Amid the high-mindedness of these career bookends, though, there was time to briefly recall some less storied moments in the middle. Grant’s transition to directing overlapped with a brief period of taking less creditable roles in would-be Hollywood blockbusters like The Swarm (1978) — a movie Grant repeatedly referred to just as “The bees are coming!” — and Airport ’77. Maltin got Grant to tell the story of being shamed by grand dame Olivia de Havilland on the latter.
“When the plane goes down to the bottom of the sea, I had it in my contract that a double would jump into the water that’s filling the plane,” she explained. “So I sat on the side knowing that somebody else would be jumping in.
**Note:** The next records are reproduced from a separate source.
-- ==== Sys2Proof/Certificates/Slice0/Obligations.lean ====
section
/-! DEFINITION. The statements for the provers. In a statement about `exec`, `s` is the state after the fetch,
so `pc` is already the instruction's address plus 2 (R320, R322); `s.pc = p + 2` names that address `p`. -/

open Sys2Proof Sys2Proof.Machine

/-! ### Encoding -/

/-- No bit of an encoding is dropped: every instruction, with every operand, decodes from its word and from its
bytes, whatever follows them. -/
def Obligations.DecodeOfEncode : Prop :=
  ∀ (i : Instr) (rest : List Byte),
    decodeWord (encodeWord i) = some i ∧ decodeBytes (encode i ++ rest) = .ok (i, rest)

/-- Each legal word has one reading and one spelling (the Y of 8XY6 and 8XYE is kept, R304). -/
def Obligations.EncodeOfDecode : Prop :=
  ∀ (w : Word) (i : Instr), decodeWord w = some i → encodeWord i = w

/-- R340, row by row (00E0 and 00EE are the spec's decision D14, log 4): the word with the row's fixed nibbles and the operands in the fields of R301 and R302
decodes to the row's instruction with those operands. -/
def Obligations.OpcodeMapRowByRow : Prop :=
  ∀ (x y : Reg) (n : Nibble) (nn : Byte) (nnn : Addr12),
    let X := x.val * 0x100
    let Y := y.val * 0x10
    let word (k : Nat) := decodeWord (BitVec.ofNat 16 k)
    word 0x0000 = some .nop ∧ word 0x00E0 = some .cls ∧ word 0x00EE = some .ret ∧
    word (0x1000 + nnn.toNat) = some (.jp nnn) ∧ word (0x2000 + nnn.toNat) = some (.call nnn) ∧
    word (0x3000 + X + nn.toNat) = some (.seImm x nn) ∧ word (0x4000 + X + nn.toNat) = some (.sneImm x nn) ∧
    word (0x5000 + X + Y) = some (.seReg x y) ∧ word (0x6000 + X + nn.toNat) = some (.ldImm x nn) ∧
    word (0x7000 + X + nn.toNat) = some (.addImm x nn) ∧ word (0x8000 + X + Y) = some (.ldReg x y) ∧
    word (0x8001 + X + Y) = some (.orReg x y) ∧ word (0x8002 + X + Y) = some (.andReg x y) ∧
    word (0x8003 + X + Y) = some (.xorReg x y) ∧ word (0x8004 + X + Y) = some (.addReg x y) ∧
    word (0x8005 + X + Y) = some (.subReg x y) ∧ word (0x8006 + X + Y) = some (.shr x y) ∧
    word (0x8007 + X + Y) = some (.subnReg x y) ∧ word (0x800E + X + Y) = some (.shl x y) ∧
    word (0x9000 + X + Y) = some (.sneReg x y) ∧ word (0xA000 + nnn.toNat) = some (.ldI nnn) ∧
    word (0xB000 + nnn.toNat) = some (.jpV0 nnn) ∧ word (0xC000 + X + nn.toNat) = some (.rnd x nn) ∧
    word (0xD000 + X + Y + n.toNat) = some (.drw x y n) ∧ word (0xE09E + X) = some (.skp x) ∧
    word (0xE0A1 + X) = some (.sknp x) ∧ word (0xF007 + X) = some (.ldRegDt x) ∧
    word (0xF00A + X) = some (.ldRegKey x) ∧ word (0xF015 + X) = some (.ldDtReg x) ∧
    word (0xF018 + X) = some (.ldStReg x) ∧ word (0xF01E + X) = some (.addI x) ∧
    word (0xF029 + X) = some (.ldFont x) ∧ word (0xF033 + X) = some (.bcd x) ∧
    word (0xF055 + X) = some (.storeRegs x) ∧ word (0xF065 + X) = some (.loadRegs x)

/-- The decoder accepts exactly the words that match a row of R340, and no two rows match one word (R321). -/
def Obligations.DecodeIffExactlyOneRowMatches : Prop :=
  ∀ w : Word,
    ((decodeWord w).isSome = true ↔ ∃ r ∈ opcodeRows, r.matchesWord w = true) ∧
    ∀ r₁ ∈ opcodeRows, ∀ r₂ ∈ opcodeRows, r₁.matchesWord w = true → r₂.matchesWord w = true → r₁ = r₂

/-- The table of R350: exactly these words are no instruction. That 00E0 and 00EE are the only legal words 0NNN
beside 0000 is the spec's decision D14 (log 4). -/
def Obligations.IllegalWords : Prop :=
  ∀ w : Word, decodeWord w = none ↔
    (w.toNat / 4096 = 0x0 ∧ w.toNat ≠ 0x0000 ∧ w.toNat ≠ 0x00E0 ∧ w.toNat ≠ 0x00EE) ∨
    ((w.toNat / 4096 = 0x5 ∨ w.toNat / 4096 = 0x9) ∧ w.toNat % 16 ≠ 0) ∨
    (w.toNat / 4096 = 0x8 ∧ w.toNat % 16 ∈ [0x8, 0x9, 0xA, 0xB, 0xC, 0xD, 0xF]) ∨
    (w.toNat / 4096 = 0xE ∧ w.toNat % 256 ∉ [0x9E, 0xA1]) ∨
    (w.toNat / 4096 = 0xF ∧ w.toNat % 256 ∉ [0x07, 0x0A, 0x15, 0x18, 0x1E, 0x29, 0x33, 0x55, 0x65])

/-- Words the spec writes out (R370, the examples of R400 to R860), one or more a family; 00E0 is decision D14,
log 4. -/
def Obligations.SpecExampleWordsDecode : Prop :=
  decodeWord 0x00E0 = some .cls ∧ decodeWord 0x6005 = some (.ldImm 0 5) ∧ decodeWord 0x70FA = some (.addImm 0 250) ∧
  decodeWord 0x1200 = some (.jp 0x200) ∧ decodeWord 0x8124 = some (.addReg 1 2) ∧ decodeWord 0x812E = some (.shl 1 2) ∧
  decodeWord 0xD01F = some (.drw 0 1 15) ∧ decodeWord 0xE19E = some (.skp 1) ∧ decodeWord 0xF50A = some (.ldRegKey 5) ∧
  decodeWord 0xF255 = some (.storeRegs 2) ∧ decodeWord 0x5121 = none ∧ decodeWord 0x00E1 = none

/-! ### The STEP -/

/-- A step runs the decoded instruction: the word at `pc`, high byte first (R204), on the state whose `pc` the fetch
has advanced by 2 (R320 to R323). That `exec` starts after the fetch is the model's convention (log 23); that an odd
`pc` fetches like any other is the spec's decision D19 (log 11). -/
def Obligations.StepRunsDecodedInstruction : Prop :=
  ∀ (s : State) (i : Instr), s.fault = none → s.pc.toNat ≤ 4094 →
    decodeWord (BitVec.ofNat 16 ((s.mem.read s.pc.toNat).toNat * 256 + (s.mem.read (s.pc.toNat + 1)).toNat)) = some i →
    step s = exec i { s with pc := s.pc + 2 }

/-- A fetch at 4095 or above faults and records `pc`. -/
def Obligations.FetchPastTheEndFaults : Prop :=
  ∀ s : State, s.fault = none → 4094 < s.pc.toNat → step s = .fault (.fetchOutOfBounds s.pc.toNat)

/-- A word that is no instruction faults and is recorded (the code and the recorded word: decision D6, log 15). -/
def Obligations.UnknownWordFaults : Prop :=
  ∀ (s : State) (w : Word), s.fault = none → s.pc.toNat ≤ 4094 →
    w.toNat = (s.mem.read s.pc.toNat).toNat * 256 + (s.mem.read (s.pc.toNat + 1)).toNat →
    decodeWord w = none → step s = .fault (.unknownOpcode w.toNat)

/-- An instruction's two bytes placed at `pc` are what the next STEP runs. -/
def Obligations.PlacedInstructionRuns : Prop :=
  ∀ (s : State) (i : Instr), s.mem.wf = true →
    ∃ p : Word, (s.pc.toNat ≤ 4094 → p = s.pc) ∧ (4094 < s.pc.toNat → p.toNat = 0x200) ∧
      step (s.withFetchWord 16 (encodeWord i).toNat) =
        exec i { s.withFetchWord 16 (encodeWord i).toNat with pc := p + 2 } ∧
      onlyBytes p.toNat 2 s (s.withFetchWord 16 (encodeWord i).toNat)

/-- Every STEP completes or faults by name: no instruction is refused, whatever the state. -/
def Obligations.NoStepIsRefused : Prop :=
  ∀ (s : State) (r : Refusal), step s ≠ .refused r

/-- An instruction raises a fault exactly in the cases of R901's table, and records what that table says, for an
access the first address of 4096 or more (the codes and recorded values are decision D6, log 15; the limit of 16
entries D17, log 14; the key index D7, log 7; exact addresses and the first one D4 and D18, logs 8 and 20). -/
def Obligations.FaultsOfInstructions : Prop :=
  ∀ (i : Instr) (s : State) (p : Word) (r : Fault), s.pc = p + 2 → (exec i s = .fault r ↔
    (∃ nnn, i = .call nnn ∧ s.sp.val = 16 ∧ r = .stackOverflow p.toNat) ∨
    (i = .ret ∧ s.sp.val = 0 ∧ r = .stackUnderflow p.toNat) ∨
    (((∃ x y n, i = .drw x y n ∧ 1 ≤ n.toNat ∧ 4096 < s.dataAddr + n.toNat) ∨
        (∃ x, i = .bcd x ∧ 4096 < s.dataAddr + 3) ∨
        (∃ x, (i = .storeRegs x ∨ i = .loadRegs x) ∧ 4096 < s.dataAddr + (x.val + 1))) ∧
      r = .memOutOfBounds (max s.dataAddr 4096)) ∨
    (∃ x, (i = .skp x ∨ i = .sknp x) ∧ 16 ≤ (s.reg x).toNat ∧ r = .keyIndexOutOfRange (s.reg x).toNat))

/-! ### Control flow -/

/-- 0000 leaves the state as the fetch left it. -/
def Obligations.NopResult : Prop := ∀ s : State, exec .nop s = .next s

/-- 1NNN sets `pc` to NNN and nothing else. -/
def Obligations.JumpResult : Prop :=
  ∀ (nnn : Addr12) (s : State),
    ∃ t, exec (.jp nnn) s = .next t ∧ t.pc.toNat = nnn.toNat ∧ onlyChanges [.pc] s t

/-- BNNN sets `pc` to NNN + V0 and nothing else; the sum is never cut. -/
def Obligations.JumpRelativeResult : Prop :=
  ∀ (nnn : Addr12) (s : State),
    ∃ t, exec (.jpV0 nnn) s = .next t ∧ t.pc.toNat = nnn.toNat + (s.reg 0).toNat ∧ onlyChanges [.pc] s t

/-- 2NNN pushes the address after the call and jumps; with 16 entries in use it faults and records its address
(the range of the stack pointer: decision D17, log 14). -/
def Obligations.CallResult : Prop :=
  ∀ (nnn : Addr12) (s : State) (p : Word), s.pc = p + 2 →
    (s.sp.val = 16 → exec (.call nnn) s = .fault (.stackOverflow p.toNat)) ∧
    (∀ k : Fin 16, s.sp.val = k.val → ∃ t, exec (.call nnn) s = .next t ∧ t.stack[k.val] = p + 2 ∧
      t.sp.val = k.val + 1 ∧ t.pc.toNat = nnn.toNat ∧
      (∀ j : Fin 16, j ≠ k → t.stack[j.val] = s.stack[j.val]) ∧ onlyChanges [.pc, .stack] s t)

/-- 00EE pops `pc`, clearing no slot; with no entry in use it faults and records its address. -/
def Obligations.ReturnResult : Prop :=
  ∀ (s : State) (p : Word), s.pc = p + 2 →
    (s.sp.val = 0 → exec .ret s = .fault (.stackUnderflow p.toNat)) ∧
    (∀ k : Fin 16, s.sp.val = k.val + 1 → ∃ t, exec .ret s = .next t ∧ t.sp.val = k.val ∧
      t.pc = s.stack[k.val] ∧ t.stack = s.stack ∧ onlyChanges [.pc, .stack] s t)

/-- A return after a call, whatever the callee did to everything but the stack, comes back to the address
after the call with the stack pointer as it was. -/
def Obligations.ReturnUndoesCall : Prop :=
  ∀ (nnn : Addr12) (s t u : State), exec (.call nnn) s = .next t → u.stack = t.stack → u.sp = t.sp →
    ∃ v, exec .ret u = .next v ∧ v.pc = s.pc ∧ v.sp = s.sp ∧ ∀ k : Fin 16, k.val < s.sp.val → v.stack[k.val] = s.stack[k.val]

/-- The four register skips: one extra advance of 2 when the condition holds, nothing else, and no fault. -/
def Obligations.CompareSkipResult : Prop :=
  ∀ (x y : Reg) (nn : Byte) (s : State) (p : Word), s.pc = p + 2 →
    (∃ t, exec (.seImm x nn) s = .next t ∧ t.pc = (if (s.reg x).toNat = nn.toNat then p + 4 else p + 2) ∧
      onlyChanges [.pc] s t) ∧
    (∃ t, exec (.sneImm x nn) s = .next t ∧ t.pc = (if (s.reg x).toNat = nn.toNat then p + 2 else p + 4) ∧
      onlyChanges [.pc] s t) ∧
    (∃ t, exec (.seReg x y) s = .next t ∧ t.pc = (if (s.reg x).toNat = (s.reg y).toNat then p + 4 else p + 2) ∧
      onlyChanges [.pc] s t) ∧
    (∃ t, exec (.sneReg x y) s = .next t ∧ t.pc = (if (s.reg x).toNat = (s.reg y).toNat then p + 2 else p + 4) ∧
      onlyChanges [.pc] s t)

/-! ### Registers and arithmetic -/

/-- 6XNN and 8XY0 write VX and nothing else. -/
def Obligations.LoadAndMoveResult : Prop :=
  ∀ (x y : Reg) (nn : Byte) (s : State),
    (∃ t, exec (.ldImm x nn) s = .next t ∧ t.reg x = nn ∧ onlyRegs [x] s t ∧ onlyChanges [.regs] s t) ∧
    (∃ t, exec (.ldReg x y) s = .next t ∧ t.reg x = s.reg y ∧ onlyRegs [x] s t ∧ onlyChanges [.regs] s t)

/-- 7XNN adds modulo 256 and writes no flag. -/
def Obligations.AddImmediateResult : Prop :=
  ∀ (x : Reg) (nn : Byte) (s : State),
    ∃ t, exec (.addImm x nn) s = .next t ∧ (t.reg x).toNat = ((s.reg x).toNat + nn.toNat) % 256 ∧
      onlyRegs [x] s t ∧ onlyChanges [.regs] s t

/-- 8XY1, 8XY2 and 8XY3 combine bit by bit and write no flag. -/
def Obligations.BitwiseResult : Prop :=
  ∀ (x y : Reg) (s : State),
    (∃ t, exec (.orReg x y) s = .next t ∧ onlyRegs [x] s t ∧ onlyChanges [.regs] s t ∧
      ∀ k < 8, (t.reg x).getLsbD k = ((s.reg x).getLsbD k || (s.reg y).getLsbD k)) ∧
    (∃ t, exec (.andReg x y) s = .next t ∧ onlyRegs [x] s t ∧ onlyChanges [.regs] s t ∧
      ∀ k < 8, (t.reg x).getLsbD k = ((s.reg x).getLsbD k && (s.reg y).getLsbD k)) ∧
    (∃ t, exec (.xorReg x y) s = .next t ∧ onlyRegs [x] s t ∧ onlyChanges [.regs] s t ∧
      ∀ k < 8, (t.reg x).getLsbD k = ((s.reg x).getLsbD k ^^ (s.reg y).getLsbD k))

/-- 8XY4: the sum modulo 256 to VX, then the carry to VF, so that with X = 15 the carry stays (R540; the order
for X = 15 is the spec's decision D3, log 5). -/
def Obligations.AddRegistersResult : Prop :=
  ∀ (x y : Reg) (s : State), ∃ t, exec (.addReg x y) s = .next t ∧
    (x ≠ 15 → (t.reg x).toNat = ((s.reg x).toNat + (s.reg y).toNat) % 256) ∧
    (t.reg 15).toNat = (if 256 ≤ (s.reg x).toNat + (s.reg y).toNat then 1 else 0) ∧
    onlyRegs [x, 15] s t ∧ onlyChanges [.regs] s t

/-- 8XY5: VX - VY modulo 256 to VX, then NOT borrow to VF (R550; for X = 15, decision D3, log 5). -/
def Obligations.SubtractResult : Prop :=
  ∀ (x y : Reg) (s : State), ∃ t, exec (.subReg x y) s = .next t ∧
    (x ≠ 15 → (t.reg x).toNat = ((s.reg x).toNat + 256 - (s.reg y).toNat) % 256) ∧
    (t.reg 15).toNat = (if (s.reg y).toNat ≤ (s.reg x).toNat then 1 else 0) ∧
    onlyRegs [x, 15] s t ∧ onlyChanges [.regs] s t

/-- 8XY7: VY - VX modulo 256 to VX, then NOT borrow to VF (R570; for X = 15, decision D3, log 5). -/
def Obligations.SubtractReverseResult : Prop :=
  ∀ (x y : Reg) (s : State), ∃ t, exec (.subnReg x y) s = .next t ∧
    (x ≠ 15 → (t.reg x).toNat = ((s.reg y).toNat + 256 - (s.reg x).toNat) % 256) ∧
    (t.reg 15).toNat = (if (s.reg x).toNat ≤ (s.reg y).toNat then 1 else 0) ∧
    onlyRegs [x, 15] s t ∧ onlyChanges [.regs] s t

/-- 8XY6: VX halved to VX, then its old bit 0 to VF; VY is not read (R560; for X = 15, decision D3, log 5). -/
def Obligations.ShiftRightResult : Prop :=
  ∀ (x y : Reg) (s : State), ∃ t, exec (.shr x y) s = .next t ∧
    (x ≠ 15 → (t.reg x).toNat = (s.reg x).toNat / 2) ∧ (t.reg 15).toNat = (s.reg x).toNat % 2 ∧
    onlyRegs [x, 15] s t ∧ onlyChanges [.regs] s t ∧ ∀ y', exec (.shr x y') s = .next t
And the director said, ‘Okay, who wants to be the first to do this?’ And Olivia said, ‘I will, I will!’ That little old adventurer. And she plunged into the water, and said, ‘Shall we do it again?’ I was so ashamed. When the director said, ‘Okay, who’s next?’ I said, ‘I’ll go.’ He said, ‘You don’t have —‘ I said, ‘Yes I do!’ I didn’t want anyone, particularly Olivia, to hear I wasn’t going to jump in the water.” Although it wasn’t spoken by Maltin or Grant, there was a metaphor for her career and life choices in that almost accidentally compelled, eventually willing full-plunge.